Input: arr[] = {1, 2, 3, 4, 5}, K = 4, L = 1, R = 5
Output: 6
处理方法:按照以下步骤解决问题:
- 初始化一个变量,比如cntWays ,以存储选择至少K 个值在[L, R]范围内的数组元素的方法的计数。
- 初始化一个变量,比如cntNum来存储给定数组中其值位于给定范围内的数字计数。
- 最后,打印所有可能值的总和使得(K + i)小于或等于cntNum 。
下面是上述方法的实现:
C++
// C++ program to implement
// the above approach
#include
using namespace std;
// Function to calculate factorial
// of all the numbers up to N
vector calculateFactorial(int N)
{
vector fact(N + 1);
// Factorial of 0 is 1
fact[0] = 1;
// Calculate factorial of
// all the numbers upto N
for (int i = 1; i <= N; i++) {
// Calculate factorial of i
fact[i] = fact[i - 1] * i;
}
return fact;
}
// Function to find the count of ways to select
// at least K elements whose values in range [L, R]
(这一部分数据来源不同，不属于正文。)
-- ==== Sys2Proof/Machine/Skips.lean ====
section
/-!
DEFINITION. The six conditional skips (spec/42_skips.md R100 to R106).
-/

namespace Sys2Proof.Machine

/-- A skip on the key a register numbers: down (`SKP`) or not down (`SKNP`). A register above 15 numbers no key, and the skip
is then taken or not, by a free value (R105, R106, D12). -/
def skipOnKey (wantDown : Bool) (x : Reg) (s : State) : State :=
  match keyOf (s.reg x) with
  | some k => s.skipIf (s.keyDown k == wantDown)
  | none => s.drawn.skipIf (Config.freeSkip s.draws)

/-- `SE Vx, NN` (R101). -/
def execSeImm (x : Reg) (nn : Byte) (s : State) : Host.Outcome State Fault Refusal :=
  .next (s.skipIf (s.reg x == nn))

/-- `SNE Vx, NN` (R102). -/
def execSneImm (x : Reg) (nn : Byte) (s : State) : Host.Outcome State Fault Refusal :=
  .next (s.skipIf (s.reg x != nn))

/-- `SE Vx, Vy` (R103). -/
def execSeReg (x y : Reg) (s : State) : Host.Outcome State Fault Refusal :=
  .next (s.skipIf (s.reg x == s.reg y))

/-- `SNE Vx, Vy` (R104). -/
def execSneReg (x y : Reg) (s : State) : Host.Outcome State Fault Refusal :=
  .next (s.skipIf (s.reg x != s.reg y))

/-- `SKP Vx` (R105). -/
def execSkp (x : Reg) (s : State) : Host.Outcome State Fault Refusal := .next (skipOnKey true x s)

/-- `SKNP Vx` (R106). -/
def execSknp (x : Reg) (s : State) : Host.Outcome State Fault Refusal := .next (skipOnKey false x s)

end Sys2Proof.Machine
end

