/-! ### writeByte -/

@[simp] theorem State.writeByte_v (a : Nat) (b : Byte) (s : State) : (s.writeByte a b).v = s.v := rfl
@[simp] theorem State.writeByte_pc (a : Nat) (b : Byte) (s : State) : (s.writeByte a b).pc = s.pc := rfl
@[simp] theorem State.writeByte_index (a : Nat) (b : Byte) (s : State) : (s.writeByte a b).index = s.index := rfl
@[simp] theorem State.writeByte_stack (a : Nat) (b : Byte) (s : State) : (s.writeByte a b).stack = s.stack := rfl
@[simp] theorem State.writeByte_sp (a : Nat) (b : Byte) (s : State) : (s.writeByte a b).sp = s.sp := rfl
@[simp] theorem State.writeByte_dt (a : Nat) (b : Byte) (s : State) : (s.writeByte a b).dt = s.dt := rfl
@[simp] theorem State.writeByte_st (a : Nat) (b : Byte) (s : State) : (s.writeByte a b).st = s.st := rfl
@[simp] theorem State.writeByte_runState (a : Nat) (b : Byte) (s : State) : (s.writeByte a b).runState = s.runState := rfl
@[simp] theorem State.writeByte_dirty (a : Nat) (b : Byte) (s : State) : (s.writeByte a b).dirty = s.dirty := rfl
@[simp] theorem State.writeByte_opcode (a : Nat) (b : Byte) (s : State) : (s.writeByte a b).opcode = s.opcode := rfl
@[simp] theorem State.writeByte_fb (a : Nat) (b : Byte) (s : State) : (s.writeByte a b).fb = s.fb := rfl
@[simp] theorem State.writeByte_key (a : Nat) (b : Byte) (s : State) : (s.writeByte a b).key = s.key := rfl
@[simp] theorem State.writeByte_mem (a : Nat) (b : Byte) (s : State) : (s.writeByte a b).mem = Memory.write s.font a b s.mem := rfl
@[simp] theorem State.writeByte_font (a : Nat) (b : Byte) (s : State) : (s.writeByte a b).font = s.font := rfl
@[simp] theorem State.writeByte_out (a : Nat) (b : Byte) (s : State) : (s.writeByte a b).out = s.out := rfl
@[simp] theorem State.writeByte_schedule (a : Nat) (b : Byte) (s : State) : (s.writeByte a b).schedule = s.schedule := rfl
@[simp] theorem State.writeByte_booting (a : Nat) (b : Byte) (s : State) : (s.writeByte a b).booting = s.booting := rfl
@[simp] theorem State.writeByte_draws (a : Nat) (b : Byte) (s : State) : (s.writeByte a b).draws = s.draws := rfl

/-! ### drawn -/

@[simp] theorem State.drawn_v (s : State) : (s.drawn).v = s.v := rfl
@[simp] theorem State.drawn_pc (s : State) : (s.drawn).pc = s.pc := rfl
@[simp] theorem State.drawn_index (s : State) : (s.drawn).index = s.index := rfl
@[simp] theorem State.drawn_stack (s : State) : (s.drawn).stack = s.stack := rfl
@[simp] theorem State.drawn_sp (s : State) : (s.drawn).sp = s.sp := rfl
@[simp] theorem State.drawn_dt (s : State) : (s.drawn).dt = s.dt := rfl
@[simp] theorem State.drawn_st (s : State) : (s.drawn).st = s.st := rfl
@[simp] theorem State.drawn_runState (s : State) : (s.drawn).runState = s.runState := rfl
@[simp] theorem State.drawn_dirty (s : State) : (s.drawn).dirty = s.dirty := rfl
@[simp] theorem State.drawn_opcode (s : State) : (s.drawn).opcode = s.opcode := rfl
@[simp] theorem State.drawn_fb (s : State) : (s.drawn).fb = s.fb := rfl
@[simp] theorem State.drawn_key (s : State) : (s.drawn).key = s.key := rfl
@[simp] theorem State.drawn_mem (s : State) : (s.drawn).mem = s.mem := rfl
@[simp] theorem State.drawn_font (s : State) : (s.drawn).font = s.font := rfl
@[simp] theorem State.drawn_out (s : State) : (s.drawn).out = s.out := rfl
@[simp] theorem State.drawn_schedule (s : State) : (s.drawn).schedule = s.schedule := rfl
@[simp] theorem State.drawn_booting (s : State) : (s.drawn).booting = s.booting := rfl
@[simp] theorem State.drawn_draws (s : State) : (s.drawn).draws = s.draws + 1 := rfl

/-! ### enterFatal -/

@[simp] theorem State.enterFatal_v (r : Report) (s : State) : (s.enterFatal r).v = s.v := rfl
@[simp] theorem State.enterFatal_pc (r : Report) (s : State) : (s.enterFatal r).pc = s.pc := rfl
@[simp] theorem State.enterFatal_index (r : Report) (s : State) : (s.enterFatal r).index = s.index := rfl
@[simp] theorem State.enterFatal_stack (r : Report) (s : State) : (s.enterFatal r).stack = s.stack := rfl
@[simp] theorem State.enterFatal_sp (r : Report) (s : State) : (s.enterFatal r).sp = s.sp := rfl
@[simp] theorem State.enterFatal_dt (r : Report) (s : State) : (s.enterFatal r).dt = s.dt := rfl
@[simp] theorem State.enterFatal_st (r : Report) (s : State) : (s.enterFatal r).st = s.st := rfl
@[simp] theorem State.enterFatal_runState (r : Report) (s : State) : (s.enterFatal r).runState = .halted := rfl
@[simp] theorem State.enterFatal_dirty (r : Report) (s : State) : (s.enterFatal r).dirty = s.dirty := rfl
@[simp] theorem State.enterFatal_opcode (r : Report) (s : State) : (s.enterFatal r).opcode = s.opcode := rfl
@[simp] theorem State.enterFatal_fb (r : Report) (s : State) : (s.enterFatal r).fb = s.fb := rfl
@[simp] theorem State.enterFatal_key (r : Report) (s : State) : (s.enterFatal r).key = s.key := rfl
@[simp] theorem State.enterFatal_mem (r : Report) (s : State) : (s.enterFatal r).mem = s.mem := rfl
@[simp] theorem State.enterFatal_font (r : Report) (s : State) : (s.enterFatal r).font = s.font := rfl
@[simp] theorem State.enterFatal_out (r : Report) (s : State) : (s.enterFatal r).out = .report r := rfl
@[simp] theorem State.enterFatal_schedule (r : Report) (s : State) : (s.enterFatal r).schedule = s.schedule := rfl
@[simp] theorem State.enterFatal_booting (r : Report) (s : State) : (s.enterFatal r).booting = s.booting := rfl
@[simp] theorem State.enterFatal_draws (r : Report) (s : State) : (s.enterFatal r).draws = s.draws := rfl
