theorem witness_SetRunStateNeverLeavesHalted :
    let s : State := { State.reset with schedule := [.setRunState .running], runState := .halted }
    let u : State := { State.reset with schedule := [.setRunState .halted] }
    s.nextEvent = .setRunState .running ∧ s.runState = .halted ∧
    u.nextEvent = .setRunState .halted ∧ u.runState ≠ .halted := by decide

/-- The empty image, the longest one (3584 bytes), one byte more, and an unreadable source. -/
theorem witness_LoadImageCopiesTheImage :
    let s (source : Option (List Byte)) : State := { State.reset with schedule := [.loadImage source] }
    (s (some [])).booting = true ∧ (s (some [])).nextEvent = .loadImage (some []) ∧ ([] : List Byte).length ≤ 3584 ∧
    (s (some (List.replicate 3584 0x01))).nextEvent = .loadImage (some (List.replicate 3584 0x01)) ∧
    (List.replicate 3584 (0x01 : Byte)).length ≤ 3584 ∧
    (s (some (List.replicate 3585 0x01))).nextEvent = .loadImage (some (List.replicate 3585 0x01)) ∧
    3584 < (List.replicate 3585 (0x01 : Byte)).length ∧ (s none).nextEvent = .loadImage none :=
  ⟨rfl, rfl, Nat.zero_le _, rfl, Nat.le_of_eq List.length_replicate, rfl,
    Nat.lt_of_lt_of_eq (Nat.lt_succ_self 3584) List.length_replicate.symm, rfl⟩

/-- A font at the highest base the parameter allows, 0x1B0. -/
theorem witness_ResetEventRestoresEverything :
    let f : Font := { defaultFont with base := 0x1B0 }
    State.nextEvent { State.reset with schedule := [.reset f], runState := .halted } = .reset f ∧ f.base.val + 80 = 0x200 := by
  decide

theorem witness_StepKeepsMemoryCanonical :
    let s := bytes 0xFFF [0x01] (fetching 0xF055 0x0200)
    s.MemCanonical ∧ s.mem ≠ [] ∧ ∃ t, step s = .next t := ⟨by unfold State.MemCanonical; decide, by decide, _, rfl⟩

/-- The largest `pc` and the largest return address. -/
theorem witness_StepKeepsPcBounded :
    let s : State := { atPc 0x10FE with stack := State.reset.stack.set 15 0x1000 }
    s.PcBounded ∧ ∃ t, step s = .next t := ⟨by unfold State.PcBounded; decide, _, rfl⟩

/-- In range for the last byte of memory, out of range by one byte, and no byte at all at the top of the 16-bit range. -/
theorem witness_DrwDrawsTheClippedSprite :
    let s := bytes 0xFFE [0x80, 0x80] (State.reset.setIndex 0x0FFE)
    (s.index.toNat + (2#4).toNat - 1 ≤ 0xFFF) ∧ (s.spritePixel 0 0 2 0 0 = true ∧ s.pixel 0 0 = false) ∧
    ((3#4).toNat ≠ 0 ∧ 0xFFF < s.index.toNat + (3#4).toNat - 1) ∧
    ((0#4).toNat = 0 ∧ (State.reset.setIndex 0xFFFF).index.toNat = 0xFFFF) := by decide

/-- A collision: a set sprite bit on a cell that is on. -/
theorem witness_DrwDrawsTheClippedSprite_collision :
    let s : State := { bytes 0x300 [0x80] (State.reset.setIndex 0x0300) with fb := Framebuffer.blank.setCell 31 63 true }
    s.index.toNat + (1#4).toNat - 1 ≤ 0xFFF ∧ s.spritePixel 63 31 1 31 63 = true ∧ s.pixel 31 63 = true := by decide

theorem witness_DrawingTwiceErases :
    let s := bytes 0xFFF [0x80] (State.reset.setIndex 0x0FFF)
    s.index.toNat + (1#4).toNat - 1 ≤ 0xFFF ∧ (∃ r c, s.spritePixel 0 0 1 r c = true) ∧
    ∀ r c, s.spritePixel 0 0 1 r c = true → s.pixel r c = false :=
  ⟨by decide, ⟨0, 0, by decide⟩, fun r c _ => Framebuffer.cell_blank r c⟩

/-- One entry, a full stack, an empty one. -/
theorem witness_RetPopsOrUnderflows :
    State.reset.sp.val = 0 ∧ (({ State.reset with sp := 1 } : State).sp.val = (0 : Fin 16).val + 1) ∧
    (({ State.reset with sp := 16 } : State).sp.val = (15 : Fin 16).val + 1) := by decide

/-- The last free slot and the full stack. -/
theorem witness_CallPushesOrReports :
    (({ State.reset with sp := 15 } : State).sp.val = (15 : Fin 16).val) ∧ (({ State.reset with sp := 16 } : State).sp.val = 16) := by
  decide

theorem witness_ImmediateSkips : State.reset.reg 15 = 0x00#8 ∧ State.reset.reg 15 ≠ 0xFF#8 := by decide

theorem witness_RegisterSkips :
    let s := regs [(1, 0x01)] State.reset
    s.reg 2 = s.reg 3 ∧ s.reg 1 ≠ s.reg 2 := by decide

/-- The highest key number and the first value that numbers no key. -/
theorem witness_KeySkips :
    (regs [(5, 0x0F)] State.reset).reg 5 = BitVec.ofNat 8 (15 : Key).val ∧ ((0x0F#8).toNat = (15 : Key).val) ∧
    15 < ((regs [(5, 0x10)] State.reset).reg 5).toNat := by decide

theorem witness_AddRegAddsAndSetsCarry :
    (1 : Reg) ≠ 15 ∧ ((regs [(1, 0xFF), (2, 0x01)] State.reset).reg 1).toNat + ((regs [(1, 0xFF), (2, 0x01)] State.reset).reg 2).toNat
      = 256 := by decide

theorem witness_SubRegSubtractsAndSetsNotBorrow : (1 : Reg) ≠ 15 ∧ State.reset.reg 1 = State.reset.reg 2 := by decide

theorem witness_SubnRegSubtractsTheOtherWay : (14 : Reg) ≠ 15 ∧ State.reset.reg 14 = State.reset.reg 2 := by decide

theorem witness_ShiftsMoveOneBit : (1 : Reg) ≠ 15 := by decide

theorem witness_LdFontPointsAtTheGlyph :
    ((regs [(0, 0x0F)] State.reset).reg 0).toNat ≤ 15 ∧ 15 < ((regs [(0, 0x10)] State.reset).reg 0).toNat := by decide

theorem witness_LdBcdStoresThreeDigits :
    (State.reset.setIndex 0x0FFD).index.toNat + 2 ≤ 0xFFF ∧ 0xFFF < (State.reset.setIndex 0x0FFE).index.toNat + 2 := by decide

theorem witness_StoreRegsStoresTheBlock :
    (State.reset.setIndex 0x0FF0).index.toNat + (15 : Reg).val ≤ 0xFFF ∧
    0xFFF < (State.reset.setIndex 0x0FF1).index.toNat + (15 : Reg).val := by decide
int cntWaysSelection(int arr[], int N, int K,
int L, int R)
{
// Stores count of ways to select at least
// K elements whose values in range [L, R]
int cntWays = 0;
// Stores count of numbers having
// value lies in the range [L, R]
int cntNum = 0;
// Traverse the array
for (int i = 0; i < N; i++) {
// Checks if the array elements
// lie in the given range
if (arr[i] >= L && arr[i] <= R) {
// Update cntNum
cntNum++;
}
}
// Stores factorial of numbers upto N
vector fact
= calculateFactorial(cntNum);
// Calculate total ways to select at least
// K elements whose values lies in [L, R]
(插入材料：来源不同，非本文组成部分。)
/-! ### What it writes -/

/-- Settles O16: a kind of write leaves every field alone that it does not name, and only the instructions of that kind make
it. -/
theorem whoWritesWhat : Obligations.WhoWritesWhat := by
  intro i s t hexec
  cases effect_of_exec hexec with
  | registers | jump =>
    exact ⟨fun _ => rfl, fun _ => rfl, fun _ => rfl, fun _ => rfl, fun _ => rfl, fun _ => ⟨rfl, rfl⟩, id,
      fun _ => ⟨fun _ => rfl, rfl⟩, rfl, rfl, rfl, rfl, rfl⟩
  | condition r hmay hown hpc =>
    rw [State.takeCondition_eq]
    exact ⟨fun _ => rfl, fun _ => rfl, fun _ => rfl, fun _ => rfl, fun _ => rfl, fun _ => ⟨rfl, rfl⟩, id,
      fun _ => ⟨fun _ => rfl, rfl⟩, rfl, rfl, rfl, rfl, rfl⟩
  | ret hi h =>
    subst hi
    exact ⟨fun _ => rfl, fun _ => rfl, nofun, fun _ => rfl, fun _ => rfl, fun _ => ⟨rfl, rfl⟩, id,
      fun _ => ⟨fun _ => rfl, rfl⟩, rfl, rfl, rfl, rfl, rfl⟩
  | call nnn hi h =>
    subst hi
    exact ⟨fun _ => rfl, fun hnot => absurd rfl (hnot nnn), nofun, fun _ => rfl, fun _ => rfl, fun _ => ⟨rfl, rfl⟩, id,
      fun _ => ⟨fun _ => rfl, rfl⟩, rfl, rfl, rfl, rfl, rfl⟩
  | index a d hi hflag hpc =>
    exact ⟨fun hnot => absurd (hi.symm.trans hnot) (by decide), fun _ => rfl, fun _ => rfl, fun _ => rfl, fun _ => rfl,
      fun _ => ⟨rfl, rfl⟩, id, fun _ => ⟨fun _ => rfl, rfl⟩, rfl, rfl, rfl, rfl, rfl⟩
  | delay x hi =>
    exact ⟨fun _ => rfl, fun _ => rfl, fun _ => rfl, fun hnot => absurd hi (hnot x), fun _ => rfl, fun _ => ⟨rfl, rfl⟩, id,
      fun _ => ⟨fun _ => rfl, rfl⟩, rfl, rfl, rfl, rfl, rfl⟩
  | sound x hi =>
    exact ⟨fun _ => rfl, fun _ => rfl, fun _ => rfl, fun _ => rfl, fun hnot => absurd hi (hnot x), fun _ => ⟨rfl, rfl⟩, id,
      fun _ => ⟨fun _ => rfl, rfl⟩, rfl, rfl, rfl, rfl, rfl⟩
  | clear hi =>
    subst hi
    exact ⟨fun _ => rfl, fun _ => rfl, fun _ => rfl, fun _ => rfl, fun _ => rfl, nofun, fun _ => rfl,
      fun _ => ⟨fun _ => rfl, rfl⟩, rfl, rfl, rfl, rfl, rfl⟩
  | draw x y n hi =>
    subst hi
    exact ⟨fun _ => rfl, fun _ => rfl, fun _ => rfl, fun _ => rfl, fun _ => rfl, nofun,
      fun hdirty => (s.afterDraw_dirty x y n).mpr (.inl hdirty), fun _ => ⟨fun _ => rfl, rfl⟩, rfl, rfl, rfl, rfl, rfl⟩
  | store a bs hi hflag hpc =>
    rw [State.writeBytes_eq]
    exact ⟨fun _ => rfl, fun _ => rfl, fun _ => rfl, fun _ => rfl, fun _ => rfl, fun _ => ⟨rfl, rfl⟩, id,
      fun hnot => absurd (hi.symm.trans hnot) (by decide), rfl, rfl, rfl, rfl, rfl⟩

theorem flagByte_zero_or_one (c : Bool) : flagByte c = 0x00#8 ∨ flagByte c = 0x01#8 := by
  cases c
  · exact .inl rfl
  · exact .inr rfl

/-- The one flag writer that can take a condition is DRW, and its condition is fatal. -/
theorem fatal_of_writesFlag {i : Instr} {r : Report} (hmay : mayReport i r = true) (hflag : writesFlag i = true) :
    r.fatal = true := by
  unfold mayReport at hmay
  split at hmay
  next => cases hflag
  next => cases hflag
  next => rfl
  next => rfl
  next => rfl
  next => rfl
  next => cases hmay

/-- Settles O17: the kinds that write registers write only destinations, and a flag writer ends with a flag byte in `V[15]` or
with its fatal condition. -/
theorem instructionsWriteOnlyTheirRegisters : Obligations.InstructionsWriteOnlyTheirRegisters := by
  intro i s t hexec
  have hnoFlag {c : Prop} (hnot : writesFlag i = false) (hflag : writesFlag i = true) : c :=
    absurd (hflag.symm.trans hnot) (by decide)
  cases effect_of_exec hexec with
  | registers v d hregs hflag hpc =>
    refine ⟨hregs, fun h => ?_⟩
    obtain ⟨c, hc⟩ := hflag h
    have hreg : State.reg { s with v := v, draws := d } 15 = flagByte c := hc
    rw [hreg]
    exact (flagByte_zero_or_one c).imp_right .inl
  | jump p d hflag hpc | index a d hi hflag hpc => exact ⟨fun _ _ => rfl, hnoFlag hflag⟩
  | store a bs hi hflag hpc =>
    rw [State.writeBytes_eq]
    exact ⟨fun _ _ => rfl, hnoFlag hflag⟩
  | ret hi h | call nnn hi h | delay x hi | sound x hi | clear hi => exact ⟨fun _ _ => rfl, hnoFlag (hi ▸ rfl)⟩
  | draw x y n hi =>
    subst hi
    refine ⟨s.afterDraw_sameRegs x y n, fun _ => ?_⟩
    rw [State.afterDraw_flag]
    exact (flagByte_zero_or_one _).imp_right .inl
  | condition r hmay hown hpc =>
    rw [State.takeCondition_eq]
    refine ⟨fun _ _ => rfl, fun hflag => .inr (.inr ⟨r, fatal_of_writesFlag hmay hflag, fun _ _ => rfl, fun _ => rfl, ?_⟩)⟩
    rw [fatal_of_writesFlag hmay hflag]
    rfl

/-! ### It does not read `ST` or `opcode` -/

/-- The machine with other values in `ST`, `opcode` and the report, and everything else as it is. -/
def State.withUnread (b : Byte) (w : Word) (o : Output) (s : State) : State := { s with st := b, opcode := w, out := o }

theorem State.skipIf_withUnread (b : Byte) (w : Word) (o : Output) (c : Bool) (s : State) :
    (s.withUnread b w o).skipIf c = (s.skipIf c).withUnread b w o := by
  cases c <;> rfl

theorem State.writeBytes_withUnread (b : Byte) (w : Word) (o : Output) (a : Nat) (bs : List Byte) (s : State) :
    State.writeBytes a bs (s.withUnread b w o) = (State.writeBytes a bs s).withUnread b w o := by
  induction bs generalizing a s with
  | nil => rfl
  | cons c bs ih => exact ih (a + 1) (s.writeByte a c)

theorem State.loadRegList_withUnread (b : Byte) (w : Word) (o : Output) (rs : List Reg) (s : State) :
    State.loadRegList rs (s.withUnread b w o) = (State.loadRegList rs s).withUnread b w o := by
  induction rs generalizing s with
  | nil => rfl
  | cons r rs ih => exact ih (s.setReg r (s.byteAt (s.effAddr r.val)))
for (int i = K; i <= cntNum; i++) {
// Update cntWays
cntWays += fact[cntNum] / (fact[i]
* fact[cntNum - i]);
}
return cntWays;
}
// Driver Code
int main()
{
int arr[] = { 12, 4, 6, 13, 5, 10 };
int N = sizeof(arr) / sizeof(arr[0]);
int K = 3;
int L = 4;
int R = 10;
cout << cntWaysSelection(arr, N, K, L, R);
}
Java
// Java program to implement
// the above approach
class GFG{
// Function to calculate factorial
// of all the numbers up to N
static int[] calculateFactorial(int N)
{
int []fact = new int[N + 1];
// Factorial of 0 is 1
fact[0] = 1;
// Calculate factorial of
// all the numbers upto N
for (int i = 1; i <= N; i++) {
// Calculate factorial of i
fact[i] = fact[i - 1] * i;
}
return fact;
}
// Function to find the count of ways to select
// at least K elements whose values in range [L, R]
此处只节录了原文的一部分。